DIRECTOR’S RESPONSIBILITY STATEMENT:

Pursuant to the requirement of Section 134 (5) of the Companies Act, 2013 (“Act”), and based on the representations received from the operating management, the Directors hereby confirm:

- that in the preparation of Annual Accounts, the applicable Accounting Standards had been followed and that no material departures have been made from the same.

- that they had selected such Accounting Policies and applied them consistently and made judgments and estimates that are reasonable and prudent so as to give a true and fair view of the state of affairs of the Company at the end of the Financial Year and of the profit or loss of the Company for that period.

- that they had taken proper and sufficient care for the maintenance of adequate accounting records in accordance with the provisions of the Companies Act, 2013, for safeguarding the assets of the Company and for preventing and detecting fraud and other irregularities.
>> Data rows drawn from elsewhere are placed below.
-- ==== Sys2Proof/Tests/Slice0.lean ====
section
/-! SUPPORT. Tests: the refusals of ill-formed configurations and operands, a word of every constructor written out from
the spec's encoding, one-step vectors of spec/95_test_vectors.md, and a witness of the hypotheses of every statement. -/

namespace Sys2Proof.Tests

open Sys2Proof.Machine

/-! ### Helpers -/

/-- A state of configuration `c` with the given STATE, CNT and PORT. -/
def machine (c : Config) (q : Code) (n : Nat) (p : BitVec c.portW) : State :=
  { powerOn c p with state := q, cnt := BitVec.ofNat c.cntW n, port := p }

/-- The next state answers `p`. -/
def after (o : Host.Outcome State Fault Refusal) (p : State → Bool) : Bool :=
  match o with
  | .next t => p t
  | _ => false

/-- STATE, CNT and PORT of the next state. -/
def regs (o : Host.Outcome State Fault Refusal) : Option (Nat × Nat × Nat) :=
  match o with
  | .next t => some (t.state.toNat, t.cnt.toNat, t.port.toNat)
  | _ => none

/-- `LED_ACTIVE_LOW = true`, otherwise the default. -/
def activeLow : Config := { Config.default with ledActiveLow := true }

/-- The scattered pins of 95_test_vectors.md section 3. -/
def scattered : Config := { Config.default with ledPin := #v[5, 3, 6] }

/-- The second table of 95_test_vectors.md section 2. -/
def secondTable : Config :=
  { Config.default with
    bounds := #v[1#8, 2#8, 3#8, 4#8, 5#8, 6#8, 255#8]
    states := #v[.b1, .b2, .b3, .b12, .b13, .b23, .b123] }

/-- A configuration with the given throttle factor. -/
def throttled (k : Nat) : Config := { Config.default with throttle := k }

/-- `PORT_W = 3`, no non-LED bits. -/
def narrow : Config := { Config.default with portW := 3 }

/-- A cycle with nothing asserted and the flag low. -/
def quiet : CycleInput :=
  { rst := false, refreshTick := false, adcDone := .low, adcData := .steady 0x00#8, envWe := false, envData := 0,
    sinkTakes := false }

/-! ### Well-formedness, each check with a term it refuses (95_test_vectors.md section 2, R55) -/

theorem test_default_accepted : Config.default.check = none := by decide

theorem test_equal_neighbours_refused :
    ({ Config.default with bounds := #v[150#8, 163#8, 175#8, 175#8, 205#8, 222#8, 240#8] } : Config).check
      = some .tableNotAscending := by decide

theorem test_zero_first_bound_refused :
    ({ Config.default with bounds := #v[0#8, 163#8, 175#8, 185#8, 205#8, 222#8, 240#8] } : Config).check
      = some .tableNotAscending := by decide

theorem test_extreme_bounds_accepted :
    ({ Config.default with bounds := #v[1#8, 163#8, 175#8, 185#8, 205#8, 222#8, 255#8] } : Config).check = none := by
  decide

theorem test_none_entry_refused :
    ({ Config.default with states := #v[.b123, .b12, .b13, .b1, .b23, .b2, .none] } : Config).check
      = some .statesNotCovered := by decide

theorem test_repeated_entry_refused :
    ({ Config.default with states := #v[.b123, .b12, .b13, .b1, .b23, .b2, .b2] } : Config).check
      = some .statesNotCovered := by decide

theorem test_equal_pins_refused : ({ Config.default with ledPin := #v[0, 1, 1] } : Config).check = some .badLedPins := by
  decide

theorem test_pin_outside_refused : ({ Config.default with ledPin := #v[0, 1, 8] } : Config).check = some .badLedPins := by
  decide

theorem test_zero_throttle_refused : (throttled 0).check = some .badThrottle := by decide

theorem test_throttle_one_accepted : (throttled 1).check = none := by decide

theorem test_wide_operands_refused :
    (Instr.encode 0b000#3 256).wellFormed 8 = false ∧ (Instr.encode 0b000#3 255).wellFormed 8 = true ∧
    (Instr.envport 256).wellFormed 8 = false ∧ (Instr.envport 255).wellFormed 8 = true := by decide

/-! ### Decoding: a word of every constructor, written from the spec's encoding of it -/

/-- R53, R57, R145, R101, R95, R85, R117. -/
theorem test_decode_events :
    decodeWord 8 .event 0b10000000000 = .ok (.reset false false 0#8) ∧
    decodeWord 8 .event 0b11111111010 = .ok (.reset true true 250#8) ∧
    decodeWord 8 .event 0b00000000101 = .ok (.idle 5#8) ∧
    decodeWord 8 .event 0b00100000000 = .ok (.refresh 0#8) ∧
    decodeWord 8 .event 0b01010001110 = .ok (.sample 142#8) ∧
    decodeWord 8 .event 0b01110111000 = .ok (.sampleRefresh 184#8) := by decide

/-- The table's operand words of R65, R75, R112, R100. -/
theorem test_decode_functions_and_steps :
    decodeWord 8 .classify 0b11111111 = .ok (.classify 255#8) ∧
    decodeWord 8 .encode 0b11010101000 = .ok (.encode 0b110#3 0xa8) ∧
    decodeWord 8 .sync 0b1 = .ok (.sync true) ∧ decodeWord 8 .sync 0b0 = .ok (.sync false) ∧
    decodeWord 8 .envport 0b100000111 = .ok (.envport 0x07) := by decide

/-- R45. -/
theorem test_decode_state_codes :
    decodeWord 8 .stateCode 0b000 = .ok .stateNone ∧ decodeWord 8 .stateCode 0b001 = .ok .stateB1 ∧
    decodeWord 8 .stateCode 0b010 = .ok .stateB2 ∧ decodeWord 8 .stateCode 0b011 = .ok .stateB12 ∧
    decodeWord 8 .stateCode 0b100 = .ok .stateB3 ∧ decodeWord 8 .stateCode 0b101 = .ok .stateB13 ∧
    decodeWord 8 .stateCode 0b110 = .ok .stateB23 ∧ decodeWord 8 .stateCode 0b111 = .ok .stateB123 := by decide

/-- R59, each row once as a thermometer vector or with its untested bits alternating. -/
theorem test_decode_comparator_vectors :
    decodeWord 8 .comparatorVector 0b11111111 = .ok (.penc0 0b1111111#7) ∧
    decodeWord 8 .comparatorVector 0b10101010 = .ok (.penc1 0b101010#6) ∧
    decodeWord 8 .comparatorVector 0b11111100 = .ok (.penc2 0b11111#5) ∧
    decodeWord 8 .comparatorVector 0b10101000 = .ok (.penc3 0b1010#4) ∧
    decodeWord 8 .comparatorVector 0b11110000 = .ok (.penc4 0b111#3) ∧
    decodeWord 8 .comparatorVector 0b01100000 = .ok (.penc5 0b01#2) ∧
    decodeWord 8 .comparatorVector 0b11000000 = .ok (.penc6 0b1#1) ∧
    decodeWord 8 .comparatorVector 0b10000000 = .ok .penc7 := by decide

/-- R50. -/
theorem test_decode_led_lut :
    decodeWord 8 .ledLut 0b000 = .ok .ledLutNone ∧ decodeWord 8 .ledLut 0b001 = .ok .ledLutB1 ∧
    decodeWord 8 .ledLut 0b010 = .ok .ledLutB2 ∧ decodeWord 8 .ledLut 0b011 = .ok .ledLutB12 ∧
    decodeWord 8 .ledLut 0b100 = .ok .ledLutB3 ∧ decodeWord 8 .ledLut 0b101 = .ok .ledLutB13 ∧
    decodeWord 8 .ledLut 0b110 = .ok .ledLutB23 ∧ decodeWord 8 .ledLut 0b111 = .ok .ledLutB123 := by decide

/-- R46, R49: the bound in bits 10 to 3, the state code in bits 2 to 0. -/
theorem test_decode_table_d :
    decodeWord 8 .thresholdEntry (150 * 8 + 0b111) = .ok .tableD0 ∧
    decodeWord 8 .thresholdEntry (163 * 8 + 0b011) = .ok .tableD1 ∧
    decodeWord 8 .thresholdEntry (175 * 8 + 0b101) = .ok .tableD2 ∧
    decodeWord 8 .thresholdEntry (185 * 8 + 0b001) = .ok .tableD3 ∧
    decodeWord 8 .thresholdEntry (205 * 8 + 0b110) = .ok .tableD4 ∧
    decodeWord 8 .thresholdEntry (222 * 8 + 0b010) = .ok .tableD5 ∧
    decodeWord 8 .thresholdEntry (240 * 8 + 0b100) = .ok .tableD6 := by decide

/-- Numbers that are no word of their format, each refused by name. -/
theorem test_decode_refusals :
    decodeWord 8 .event 0b100000000000 = .error .tooWide ∧
    decodeWord 8 .envport 0b011111111 = .error .noEnvWrite ∧
    decodeWord 8 .comparatorVector 0 = .error .zeroComparatorVector ∧
    decodeWord 8 .thresholdEntry 0 = .error .noTableRow := by decide

/-- The host's numbering of bare words (log entry 12). -/
theorem test_decode_table_words :
    decodeTableWord 16 0x3e6 = some (.sampleRefresh 230#8) ∧ decodeTableWord 16 0x5c9 = some .tableD3 ∧
    decodeTableWord 8 0b110 = some .stateB23 ∧ decodeTableWord 8 0b01100000 = some (.penc5 0b01#2) ∧
    decodeTableWord 9 0b111101111 = some (.envport 0xef) ∧ decodeTableWord 1 1 = some (.sync true) := by decide

/-! ### CLASSIFY (95_test_vectors.md section 2) -/

theorem test_classify_boundaries :
    [0#8, 127#8, 128#8, 149#8, 150#8, 162#8, 163#8, 174#8, 175#8, 184#8, 185#8, 204#8, 205#8, 221#8, 222#8, 239#8,
      240#8, 255#8].map (classify Config.default) =
      [.b123, .b123, .b123, .b123, .b12, .b12, .b13, .b13, .b1, .b1, .b23, .b23, .b2, .b2, .b3, .b3, .none, .none] := by
  decide

theorem test_classify_second_table :
    [0#8, 1#8, 5#8, 6#8, 254#8, 255#8].map (classify secondTable) = [.b1, .b2, .b23, .b123, .b123, .none] := by decide

theorem test_exec_classify :
    after (exec (.classify 163#8) (machine Config.default 0b110#3 2 0x51#8)) (fun t =>
      t.wires.bank == some 0b11111100#8 && t.wires.bucket == some 2#3 && t.wires.symbol == some .b13 &&
        t.state == 0b110#3 && t.cnt.toNat == 2) = true := by decide

/-! ### ENCODE (95_test_vectors.md section 3) -/

theorem test_encode_active_high :
    (List.range 8).map (fun q => (encodePort Config.default (BitVec.ofNat 3 q) 0xa8#8).toNat) =
      [0xa8, 0xa9, 0xaa, 0xab, 0xac, 0xad, 0xae, 0xaf] := by decide

theorem test_encode_active_low :
    (List.range 8).map (fun q => (encodePort activeLow (BitVec.ofNat 3 q) 0xff#8).toNat) =
      [0xff, 0xfe, 0xfd, 0xfc, 0xfb, 0xfa, 0xf9, 0xf8] := by decide

theorem test_encode_scattered_pins :
    [0b000#3, 0b001#3, 0b101#3, 0b110#3, 0b111#3].map (fun q => (encodePort scattered q 0x81#8).toNat) =
      [0x81, 0xa1, 0xe1, 0xc9, 0xe9] := by decide

theorem test_exec_encode :
    after (exec (.encode 0b101#3 0xa8) (machine activeLow 0b000#3 0 0xff#8)) (fun t =>
      t.wires.lit == some 0b101#3 && t.wires.drv == some 0b010#3 && t.wires.newPort.map (·.toNat) == some 0xaa &&
        t.port.toNat == 0xff) = true := by decide

/-! ### The events (95_test_vectors.md sections 4 and 5) -/

theorem test_reset_keeps_other_bits :
    regs (exec (.reset false false 0#8) (machine Config.default 0b010#3 2 0xfa#8)) = some (0, 0, 0xf8) := by decide

theorem test_reset_active_low :
    regs (exec (.reset false false 0#8) (machine activeLow 0b010#3 2 0xfa#8)) = some (0, 0, 0xff) := by decide

/-- The event word 0x7FA is a RESET: no sample counted, no refresh (R129). -/
theorem test_reset_wins :
    regs (exec (decodeEvent 0x7fa#11) (machine Config.default 0b010#3 2 0xfa#8)) = some (0, 0, 0xf8) ∧
    after (exec (decodeEvent 0x7fa#11) (machine Config.default 0b010#3 0 0xfa#8)) (fun t => !t.tap.valid) = true := by
  decide

theorem test_idle_changes_nothing :
    regs (exec (.idle 5#8) (machine Config.default 0b110#3 3 0x51#8)) = some (6, 3, 0x51) := by decide

theorem test_refresh_merges :
    regs (exec (.refresh 0#8) (machine Config.default 0b110#3 1 0x51#8)) = some (6, 1, 0x56) := by decide

theorem test_refresh_active_low_none :
    regs (exec (.refresh 0#8) (machine activeLow 0b000#3 0 0x00#8)) = some (0, 0, 0x07) := by decide

theorem test_sample_strobes_at_zero :
    after (exec (.sample 200#8) (machine Config.default 0b000#3 0 0xa8#8)) (fun t =>
      t.tap.valid && t.tap.sample == 200#8 && t.state == 0b110#3 && t.cnt.toNat == 1 && t.port.toNat == 0xa8) = true := by decide

theorem test_sample_wraps :
    after (exec (.sample 182#8) (machine Config.default 0b111#3 3 0xaf#8)) (fun t =>
      !t.tap.valid && t.state == 0b001#3 && t.cnt.toNat == 0) = true := by decide

/-- With K = 1 the counter stays 0 and every sample strobes. -/
theorem test_sample_throttle_one :
    after (exec (.sample 10#8) (machine (throttled 1) 0b000#3 0 0x00#8)) (fun t => t.tap.valid && t.cnt.toNat == 0) = true := by
  decide

theorem test_sample_refresh_uses_old_state :
    regs (exec (.sampleRefresh 250#8) (machine Config.default 0b001#3 3 0x00#8)) = some (0, 0, 0x01) := by decide

/-- Program 3, cycle 2: K = 3, active low, the port takes B2 and STATE takes B3. -/
theorem test_sample_refresh_program_3 :
    regs (exec (.sampleRefresh 230#8)
      (machine { activeLow with throttle := 3 } 0b010#3 1 0xf7#8)) = some (4, 2, 0xf5) := by decide

theorem test_sync_shifts :
    after (exec (.sync true) { State.reset with sy1 := false, sy2 := true, sy3 := false }) (fun t =>
      t.sy1 && !t.sy2 && t.sy3) = true := by decide

theorem test_envport_ignores_led_bits :
    regs (exec (.envport 0x07) (machine Config.default 0b001#3 0 0x11#8)) = some (1, 0, 0x01) := by decide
- that they had prepared the Annual Accounts on a going concern basis.

- that the Company had adequate internal systems and controls in place to ensure compliance of laws applicable to the Company.

- that the Directors had devised proper systems to ensure compliance with the provisions of all applicable laws and that such systems were adequate and operating effectively.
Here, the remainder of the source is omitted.